1. TextNodes use tag: "#" and set the children property the string of text

   m("div", "a", "b")
   
   {
      tag: "div",
      ...,
      children: [{
          tag: "#",
          ...,
          children: "a"
      }, {
          tag: "#",
          ...,
          children: "b"
      }],
      text: undefined
   }

2. Other nodes use tag: "<node>" and set the text property to the string of text

   m("div", "fooga")
   
   {
      tag: "div",
      ...,
      children: undefined,
      text: "fooga"
   }

Since it can be difficult to statically determine if an argument is a string both of these patterns are tough to optimize.

An example from the dbmonster example app shows this well.

m("td", ..., db.dbname)

// should become

{
    tag: "td",
    ...,
    text: db.dbname
}

but because it's unknown what type db.dbname is there's no way to optimize it statically.

In mithril@0.2.x this same line could be be optimized to

{ tag: "td", ..., children: [ db.dbname ] }

since the vnode structure for text/nodes was more consistent and bare string children were accepted.

Children and fragments

The change in behavior in rewrite where array children are treated as fragments instead of accepting nested arrays makes it difficult to correctly generate an array of children for various invocations of m().
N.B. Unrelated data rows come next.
-- ==== Sys2Proof/Syntax.lean ====
section
/-! DEFINITION. The operations of the block (spec/30_encoding.md R80, R82): one constructor per mnemonic of
spec/opcode_table.json, and the transaction that carries an operation (R81). -/

namespace Sys2Proof

/-- One operation, after decoding. `a` is a byte offset of the register window, `v` a word, `m` a byte-enable mask
(R80), `s` a slot number 0 to 63 (R83), `k` a timer number 0, 1, 2 for A, B, C (R262). -/
inductive Instr where
  /-- host read at an odd offset (R82 row 1) -/
  | r16RefuseOdd (a : Word)
  /-- host read at an even offset of 0x8000 or above (R82 row 1) -/
  | r16RefuseWindow (a : Word)
  /-- host read of a slot word (R121) -/
  | r16Slot (a : Word)
  /-- host read of an effect-return word (R122) -/
  | r16Efspan (a : Word)
  /-- host read of an unmapped offset (R84) -/
  | r16Unmapped (a : Word)
  /-- host read of an out-of-scope register (R86) -/
  | r16Refused (a : Word)
  /-- host read of a monitor word (R84) -/
  | r16Monitor (a : Word)
  /-- host read of a common control word (R123) -/
  | r16Common (a : Word)
  /-- host read of IRQL or IRQR (R124) -/
  | r16Irqreg (a : Word)
  /-- host write at an odd offset (R82 row 1) -/
  | w16RefuseOdd (a v m : Word)
  /-- host write at an even offset of 0x8000 or above (R82 row 1) -/
  | w16RefuseWindow (a v m : Word)
  /-- host write of slot word 0x00: key-on and key-off execute (R125) -/
  | w16SlotCtrl (s : Fin 64) (v m : Word)
  /-- host write of slot word 0x14 (R133) -/
  | w16SlotEgrel (s : Fin 64) (v m : Word)
  /-- host write of slot word 0x18 (R134) -/
  | w16SlotPitch (s : Fin 64) (v m : Word)
  /-- host write of slot word 0x1C (R135) -/
  | w16SlotLfo (s : Fin 64) (v m : Word)
  /-- host write of slot word 0x04 (R126) -/
  | w16SlotSa (s : Fin 64) (v m : Word)
  /-- host write of slot word 0x08 (R127) -/
  | w16SlotLsa (s : Fin 64) (v m : Word)
  /-- host write of slot word 0x0C (R128) -/
  | w16SlotLea (s : Fin 64) (v m : Word)
  /-- host write of slot word 0x10 (R129) -/
  | w16SlotEgrate (s : Fin 64) (v m : Word)
  /-- host write of slot word 0x20 (R136) -/
  | w16SlotDspsend (s : Fin 64) (v m : Word)
  /-- host write of slot word 0x24 (R137) -/
  | w16SlotDirect (s : Fin 64) (v m : Word)
  /-- host write of slot word 0x28 (R138) -/
  | w16SlotTl (s : Fin 64) (v m : Word)
  /-- host write of any other slot word (R139) -/
  | w16SlotStore (a v m : Word)
  /-- host write of an effect-return word (R140) -/
  | w16Efspan (a v m : Word)
  /-- host write of an unmapped offset (R85) -/
  | w16Unmapped (a v m : Word)
  /-- host write of an out-of-scope register (R86) -/
  | w16Refused (a v m : Word)
  /-- host write of a monitor word (R142) -/
  | w16Monitor (a v m : Word)
  /-- host write of a timer word (R262) -/
  | w16Timer (k : Fin 3) (v m : Word)
  /-- host write of SCIRE, 0x28A4 (R266) -/
  | w16Scire (v m : Word)
  /-- host write of any other common control word (R141) -/
  | w16Common (a v m : Word)
  /-- host write of IRQL, 0x2D00 (R143) -/
  | w16Irql (v m : Word)
  /-- host write of IRQR, 0x2D04 (R268) -/
  | w16Irqr (v m : Word)
  /-- one sample period with the DSP's 16 effect outputs (R250) -/
  | tick (efreg : List Word)
  /-- configure the fade; the operands are seconds, as the source's f64 bit patterns (R281, R87) -/
  | fadeConfigure (lengthS fadeS : BitVec 64)
  /-- advance the fade by one sample (R283) -/
  | fadeAdvance (l r : Word)
  /-- read the sample counter (R286) -/
  | fadeCount
  /-- read the sample total (R287) -/
  | fadeTotal
  /-- reset (R330) -/
  | reset
  /-- the MIDI FIFO's notification (R269) -/
  | midiNotify (p : Bool)
  /-- op codes 9 to 15 (R90); `low` is the rest of the key, which takes no part -/
  | reserved (op : BitVec 4) (low : Word)
deriving DecidableEq, Repr

/-- An operation as its issuer hands it over: the 20-bit transaction key of R81 and the operand words that "travel
beside the key". The operand words' layout is the model's own (assumption log 2). -/
structure Transaction where
  key : BitVec 20
  data : List Word
deriving DecidableEq, Repr

/-- Why a transaction is none of the operations of R80 (assumption log 3). -/
inductive DecodeError where
  /-- op codes 2 to 8 have K[15:0] = 0 (R81): these address bits are not 0 -/
  | addressBits
  /-- an operand word is absent -/
  | missingOperand
  /-- a word beyond the operands is not 0 -/
  | strayOperand
  /-- MIDI_NOTIFY's operand is neither 0 nor 1 -/
  | notBool
deriving DecidableEq, Repr

end Sys2Proof
end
1. Arguments convert to an array of children nodes

   m("a", m("b"), m("c"))
   
   {
      tag: "a",
      ...,
      children: [{
          tag: "b",
          ...
      }, {
          tag: "c",
          ...
      }]
   }

2. A single array argument converts to an array of children

   m("a", [ m("b"), m("c") ])
   
   {
      tag: "a",
      ...,
      children: [{
          tag: "b",
          ...
      }, {
          tag: "c",
          ...
      }]
   }

3. Mixed array and non-array arguments convert to both fragments/direct children

   m("a", [ m("b") ], m("c"))
   
   {
      tag: "a",
      ...,
      children: [{
          tag: "[",
          ...,
          children: [{
              tag: "b",
              ...
          }]
      }, {
          tag: "c",
          ...
      }]
   }

Not knowing if a particular argument is an array or not makes the creation of the correct vnode structure for these types of invocations tough.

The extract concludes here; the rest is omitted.